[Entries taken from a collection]
-- ==== Sys2Proof/Machine/State.lean ====
section
/-! DEFINITION. The architectural state, whole (spec 10_state.md R20), its reset value (10_state.md R39), and the
reasons a step can stop. -/

namespace Sys2Proof.Machine

/-- `KW`, the state of the key-wait instruction (10_state.md R32). -/
inductive KeyWait where
  | idle
  | waitingForKey
  deriving DecidableEq, Repr

/-- The faults of the core, each with its payload (60_exceptions.md R201). They are the machine's own state: a fault
is latched in `FAULT` by a NEXT state (R207), so none of these ends a run (log entry 3). -/
inductive CoreFault where
  /-- Code 1: a word that is no instruction; the payload is the whole word (R202). -/
  | unknownOpcode (w : Word)
  /-- Code 2: CALL with all 16 slots in use (R203). -/
  | stackOverflow
  /-- Code 3: RET with an empty stack (R203). -/
  | stackUnderflow
  /-- Code 4: a data address above 0xFFF; the payload is the lowest such address (R205). -/
  | memoryOutOfRange (a : Nat)
  /-- Code 5: SKP or SKNP with a register above 15; the payload is the register's value (R206). -/
  | badKeyIndex (v : Byte)
  deriving DecidableEq, Repr

/-- The framebuffer: 32 rows of 64 pixels, row-major, `true` meaning on (10_state.md R33). -/
abbrev Framebuffer := Vector (Vector Bool 64) 32

/-- The whole architectural state (10_state.md R20). The last field is the model's own. -/
structure State where
  /-- `V[0..15]`, 8 bits each; `VF` is `V[15]` (10_state.md R21, R22). -/
  v : Vector Byte 16
  /-- `I`, 16 bits (10_state.md R23). -/
  i : Word
  /-- `pc`, 16 bits (10_state.md R24). -/
  pc : Word
  /-- `SP`, 8 bits: how many return addresses the stack holds (10_state.md R27). -/
  sp : Byte
  /-- `STK[0..15]`, 16 bits each (10_state.md R28). -/
  stk : Vector Word 16
  /-- `DT`, the delay timer, 8 bits (10_state.md R29). -/
  dt : Byte
  /-- `ST`, the sound timer, 8 bits (10_state.md R30). -/
  st : Byte
  /-- `KEY[0..15]`, `true` meaning pressed (10_state.md R31). -/
  key : Vector Bool 16
  /-- `KW` (10_state.md R32). -/
  kw : KeyWait
  /-- `FB` (10_state.md R33). -/
  fb : Framebuffer
  /-- `M[0..4095]` (10_state.md R35). -/
  mem : Memory
  /-- `FAULT`: none while the core runs (10_state.md R34). -/
  fault : Option CoreFault
  /-- The model's own: how many `Rand()` draws have been taken (00_scope.md R11). DESIGN CHOICE (log entry 2). -/
  draws : Nat
  deriving DecidableEq, Repr

/-- Why a step of the MODEL stops without a next state. The faults of the core are not here: they are `CoreFault`. -/
inductive Fault where
  /-- CALL or RET with `SP` above 16: the stack slot it would use does not exist (10_state.md R28), and no rule says
  what happens, since `SP` never leaves 0 to 16 (10_state.md R27, R38). Raised by CALL and RET only, in states no run
  reaches. DESIGN CHOICE (log entry 6): safe. -/
  | noStackSlot (sp : Byte)
  deriving DecidableEq, Repr

/-- Why a step of the model is refused. -/
inductive Refusal where
  /-- An instruction that has no meaning yet; raised by no arm of `exec`, since every instruction has one: safe. -/
  | notModelled (mnemonic : String)
  deriving DecidableEq, Repr

/-- What a step answers. -/
abbrev Outcome := Host.Outcome State Fault Refusal

/-- The machine right after reset (10_state.md R39): `pc` at 0x200 and memory as constructed are the source's; the
other values are the spec's decision D12 (log entry 5); `draws` is the model's (log entry 2). -/
def State.reset : State where
  v := Vector.replicate 16 0
  i := 0
  pc := 0x0200
  sp := 0
  stk := Vector.replicate 16 0
  dt := 0
  st := 0
  key := Vector.replicate 16 false
  kw := .idle
  fb := Vector.replicate 32 (Vector.replicate 64 false)
  mem := []
  fault := none
  draws := 0

end Sys2Proof.Machine
end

[Work instruction] All records shown above are to be reproduced without any alteration.

[Solution for this task]
-- ==== Sys2Proof/Machine/State.lean ====
section
/-! DEFINITION. The architectural state, whole (spec 10_state.md R20), its reset value (10_state.md R39), and the
reasons a step can stop. -/

namespace Sys2Proof.Machine

/-- `KW`, the state of the key-wait instruction (10_state.md R32). -/
inductive KeyWait where
  | idle
  | waitingForKey
  deriving DecidableEq, Repr

/-- The faults of the core, each with its payload (60_exceptions.md R201). They are the machine's own state: a fault
is latched in `FAULT` by a NEXT state (R207), so none of these ends a run (log entry 3). -/
inductive CoreFault where
  /-- Code 1: a word that is no instruction; the payload is the whole word (R202). -/
  | unknownOpcode (w : Word)
  /-- Code 2: CALL with all 16 slots in use (R203). -/
  | stackOverflow
  /-- Code 3: RET with an empty stack (R203). -/
  | stackUnderflow
  /-- Code 4: a data address above 0xFFF; the payload is the lowest such address (R205). -/
  | memoryOutOfRange (a : Nat)
  /-- Code 5: SKP or SKNP with a register above 15; the payload is the register's value (R206). -/
  | badKeyIndex (v : Byte)
  deriving DecidableEq, Repr

/-- The framebuffer: 32 rows of 64 pixels, row-major, `true` meaning on (10_state.md R33). -/
abbrev Framebuffer := Vector (Vector Bool 64) 32

/-- The whole architectural state (10_state.md R20). The last field is the model's own. -/
structure State where
  /-- `V[0..15]`, 8 bits each; `VF` is `V[15]` (10_state.md R21, R22). -/
  v : Vector Byte 16
  /-- `I`, 16 bits (10_state.md R23). -/
  i : Word
  /-- `pc`, 16 bits (10_state.md R24). -/
  pc : Word
  /-- `SP`, 8 bits: how many return addresses the stack holds (10_state.md R27). -/
  sp : Byte
  /-- `STK[0..15]`, 16 bits each (10_state.md R28). -/
  stk : Vector Word 16
  /-- `DT`, the delay timer, 8 bits (10_state.md R29). -/
  dt : Byte
  /-- `ST`, the sound timer, 8 bits (10_state.md R30). -/
  st : Byte
  /-- `KEY[0..15]`, `true` meaning pressed (10_state.md R31). -/
  key : Vector Bool 16
  /-- `KW` (10_state.md R32). -/
  kw : KeyWait
  /-- `FB` (10_state.md R33). -/
  fb : Framebuffer
  /-- `M[0..4095]` (10_state.md R35). -/
  mem : Memory
  /-- `FAULT`: none while the core runs (10_state.md R34). -/
  fault : Option CoreFault
  /-- The model's own: how many `Rand()` draws have been taken (00_scope.md R11). DESIGN CHOICE (log entry 2). -/
  draws : Nat
  deriving DecidableEq, Repr

/-- Why a step of the MODEL stops without a next state. The faults of the core are not here: they are `CoreFault`. -/
inductive Fault where
  /-- CALL or RET with `SP` above 16: the stack slot it would use does not exist (10_state.md R28), and no rule says
  what happens, since `SP` never leaves 0 to 16 (10_state.md R27, R38). Raised by CALL and RET only, in states no run
  reaches. DESIGN CHOICE (log entry 6): safe. -/
  | noStackSlot (sp : Byte)
  deriving DecidableEq, Repr

/-- Why a step of the model is refused. -/
inductive Refusal where
  /-- An instruction that has no meaning yet; raised by no arm of `exec`, since every instruction has one: safe. -/
  | notModelled (mnemonic : String)
  deriving DecidableEq, Repr

/-- What a step answers. -/
abbrev Outcome := Host.Outcome State Fault Refusal

/-- The machine right after reset (10_state.md R39): `pc` at 0x200 and memory as constructed are the source's; the
other values are the spec's decision D12 (log entry 5); `draws` is the model's (log entry 2). -/
def State.reset : State where
  v := Vector.replicate 16 0
  i := 0
  pc := 0x0200
  sp := 0
  stk := Vector.replicate 16 0
  dt := 0
  st := 0
  key := Vector.replicate 16 false
  kw := .idle
  fb := Vector.replicate 32 (Vector.replicate 64 false)
  mem := []
  fault := none
  draws := 0

end Sys2Proof.Machine
end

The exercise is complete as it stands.